Copy the entries exactly, through the "let p := s.stageRow s.screen.stage" line.

*** Opening of Exercise inputs ***

/-- The part after the screen unit hands over the parameters of its present stage: the claim, a stage notice to each
cooling unit, and the flap value when it changed (R107, R108, R113). -/
def State.stageHanded (s : State) : State :=
  let p := s.stageRow s.screen.stage
  let flap := s.flapOf s.screen.stage p.request s.screen.grant
  { s with
    screen := { s.screen with posted := p.request, flap := flap }
    inFlight := s.inFlight
      ++ (.claimPosting screenClaim p.request
        :: (List.finRange 3).map fun k => .stageNotice k (p.dryCode == 1) p.dryFloor)
      ++ (if flap = s.screen.flap then [] else [.sourceDelivery .flap flap]) }

/-! ### The command that a frame spells -/

/-- The command of a service request frame, by its code, its length and the placing of its arguments (R206). -/
def requestCommand : List Byte → Option Instr
  | 1 :: _ => some .identify
  | 2 :: _ => some .status
  | 3 :: t :: r :: _ => some (.rowOpen t r)
  | 4 :: a :: b :: c :: d :: e :: f :: _ => some (.rowData a b c d e f)
  | 5 :: _ => some .rowClose
  | 6 :: t :: r :: _ => some (.rowClear t r)
  | 7 :: t :: _ => some (.commit t)
  | 8 :: t :: _ => some (.abandon t)
  | 9 :: t :: r :: b :: _ => some (.readRow t r b)
  | 10 :: i :: _ => some (.readSlot i)
  | 11 :: i :: _ => some (.readZone i)
  | 12 :: i :: _ => some (.readDoor i)
  | 13 :: i :: _ => some (.readSection i)
  | 14 :: i :: _ => some (.readClaim i)
  | 15 :: i :: _ => some (.readChannel i)
  | 16 :: _ => some .start
  | 17 :: _ => some .stop
  | 18 :: _ => some .restart
  | 19 :: _ => some .loadResume
  | 20 :: d :: _ => some (.clearPending d)
  | 21 :: d :: _ => some (.maskDoors d)
  | 22 :: d :: _ => some (.unmaskDoors d)
  | 23 :: x :: _ => some (.armTerminus x)
  | 24 :: x :: _ => some (.disarmTerminus x)
  | 25 :: x :: n :: _ => some (.loadSet x n)
  | 26 :: k :: t :: lo :: hi :: d :: _ => some (.overrideSet k t (hi ++ lo) d)
  | 27 :: k :: t :: _ => some (.overrideRelease k t)
  | _ => none

/-- The command of a well-formed panel request, by its code, its length and the placing of its fields (R120, R208). -/
def panelCommand : List Byte → Option Instr
  | 1 :: tag :: k :: t :: lo :: hi :: d :: _ => some (.set tag k t (hi ++ lo) d)
  | 2 :: tag :: k :: t :: _ => some (.release tag k t)
  | 3 :: tag :: _ => some (.heartbeat tag)
  | 4 :: tag :: _ => some (.tripEnd tag)
  | _ => none

end Sys2Proof.Machine
end

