/-- The vehicle port's arbiter takes the first non-empty source in its order of precedence, and changes nothing but what is
on the bus. The climate port's arbiter: the lowest level first, the lower channel index among equals, a channel before the
forward queue at an equal level; a channel's frame carries the output as its transmission begins. -/
def Obligations.ArbitersTakeByPrecedence : Prop :=
  (∀ s : State, s.vehicle.link = .on → s.vehicle.onBus = none →
     let sent (x : Tx) : Prop :=
       exec (.transmitStart .vehicle) s = .next { s with vehicle := { s.vehicle with onBus := some x } }
     (∀ f fs, s.responses = f :: fs → sent ⟨.response, f, 0⟩)
       ∧ (s.responses = [] → ∀ f fs, s.acks = f :: fs → sent ⟨.ack, f, 0⟩)
       ∧ (s.responses = [] → s.acks = [] → ∀ f, s.panelStatus = some f → sent ⟨.panelStatus, f, 0⟩)
       ∧ (s.responses = [] → s.acks = [] → s.panelStatus = none → ∀ f fs, s.vehicle.forwards = f :: fs →
           sent ⟨.forward, f, 0⟩)
       ∧ (s.responses = [] → s.acks = [] → s.panelStatus = none → s.vehicle.forwards = [] →
           exec (.transmitStart .vehicle) s = .next s))
  ∧ ∀ s : State, s.climate.link = .on → s.climate.onBus = none → ∃ t, exec (.transmitStart .climate) s = .next t
    ∧ t = { s with climate := { s.climate with onBus := t.climate.onBus } }
    ∧ (t.climate.onBus = none → s.climate.forwards = [] ∧ ∀ c : Fin 24, s.channels[c].frame ≠ .offered)
    ∧ ∀ x, t.climate.onBus = some x →
        (∃ c : Fin 24, x.src = .channel c ∧ s.channels[c].frame = .offered ∧ x.carried = s.channels[c].output
            ∧ x.frame.id = BitVec.ofNat 11 (s.outputRow c).commandId
            ∧ x.frame.data = (if (s.outputRow c).encoding = some .permille then le16 s.channels[c].output
                else [byteOf s.channels[c].output])
            ∧ (∀ d : Fin 24, s.channels[d].frame = .offered →
                (s.outputRow c).level < (s.outputRow d).level
                  ∨ ((s.outputRow c).level = (s.outputRow d).level ∧ c.val ≤ d.val))
            ∧ (s.climate.forwards ≠ [] → (s.outputRow c).level ≤ s.forwardLevel))
          ∨ (x.src = .forward ∧ s.climate.forwards.head? = some x.frame
            ∧ ∀ d : Fin 24, s.channels[d].frame = .offered → s.forwardLevel < (s.outputRow d).level)

/-- A frame that completes leaves its source: the head of its queue, the pending status frame, or nothing for a frame
that no source holds (notes/assumptions/12.md and 13.md). The outcome of a frame from before a RESTART changes nothing. A
channel's frame leaves its value, the spacing timer and the reply wait; a change frame is made when the output has moved on,
held back by the spacing unless it cuts power. -/
def Obligations.CompletionLeavesItsSource : Prop :=
  (∀ (s : State) (p : PortName) (x : Tx), (s.port p).onBus = some x →
      let freed : State := s.setPort p { s.port p with onBus := none, errors := (s.port p).errors - 1 }
      (x.src = .response → exec (.transmitComplete p) s = .next { freed with responses := s.responses.tail })
        ∧ (x.src = .ack → exec (.transmitComplete p) s = .next { freed with acks := s.acks.tail })
        ∧ (x.src = .panelStatus → exec (.transmitComplete p) s = .next { freed with panelStatus := none })
        ∧ (x.src = .forward → exec (.transmitComplete p) s
            = .next (s.setPort p { s.port p with
                onBus := none, errors := (s.port p).errors - 1, forwards := (s.port p).forwards.tail }))
        ∧ (x.src = .detached → exec (.transmitComplete p) s = .next freed)
        ∧ (x.src = .orphan → exec (.transmitComplete p) s = .next (s.setPort p { s.port p with onBus := none })
            ∧ exec (.transmitError p) s = .next (s.setPort p { s.port p with onBus := none })))
  ∧ ∀ (s : State) (x : Tx) (c : Fin 24), s.climate.link = .on → s.climate.onBus = some x → x.src = .channel c →
      let o := s.channels[c]
      let r := s.outputRow c
      ∃ t, exec (.transmitComplete .climate) s = .next t
        ∧ t = { s with
            climate := { s.climate with onBus := none, errors := s.climate.errors - 1 }
            channels := s.channels.set c
              { o with
                lastCarried := some x.carried
                spacing := some r.spacing
                replyWait := some (o.replyWait.getD r.replyTimeout)
                frame := t.channels[c].frame } }
        ∧ (o.output = x.carried → t.channels[c].frame = .none)
        ∧ (o.output ≠ x.carried → r.level ≤ 14 →
            t.channels[c].frame = (if r.isPower = true ∧ o.output < x.carried then .offered else .waiting))
        ∧ (14 < r.level → t.channels[c].frame = .none)

/-! ### Arrivals -/

/-- A port in BUS_OFF takes no frame. An arrival that hits no row, or a PASS row, is forwarded to the other port or
dropped; a copy that the queue refuses is counted. -/
def Obligations.ArrivalsAreForwardedOrDropped : Prop :=
  ∀ (s : State) (p : PortName) (f : Frame), f.data.length ≤ 8 →
    let out := otherPort p
    let x := s.port out
    let hits (i : Nat) : Prop :=
      (s.frameRow i).used = true ∧ portOfCode (s.frameRow i).portCode = some p ∧ (s.frameRow i).id = f.id.toNat
    let copied : State :=
      if x.link = .on ∧ x.forwards.length < 8 then s.setPort out { x with forwards := x.forwards ++ [f] }
      else { s.setPort out { x with drops := min 65535 (x.drops + 1) } with
        flags := { s.flags with forwardDropped := true } }
    ((s.port p).link = .busOff → exec (.frameArrival p f) s = .next s)
      ∧ ((s.port p).link = .on → (p = .vehicle → f.id.toNat ≠ 0x6E0 + 2 * s.node.val) →
          ((∀ i < 48, ¬ hits i) →
              exec (.frameArrival p f) s
                = .next (if s.sys.used = true ∧ (if p = .vehicle then s.sys.passVehicle else s.sys.passClimate) = true
                    then copied else s))
            ∧ ∀ i < 48, hits i → (∀ j < i, ¬ hits j) → (s.frameRow i).classCode = 4 →
                exec (.frameArrival p f) s = .next (if (s.frameRow i).forward = true then copied else s))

*** Close of Exercise inputs ***

_Task output_
/-- The part after the screen unit hands over the parameters of its present stage: the claim, a stage notice to each
cooling unit, and the flap value when it changed (R107, R108, R113). -/
def State.stageHanded (s : State) : State :=
  let p := s.stageRow s.screen.stage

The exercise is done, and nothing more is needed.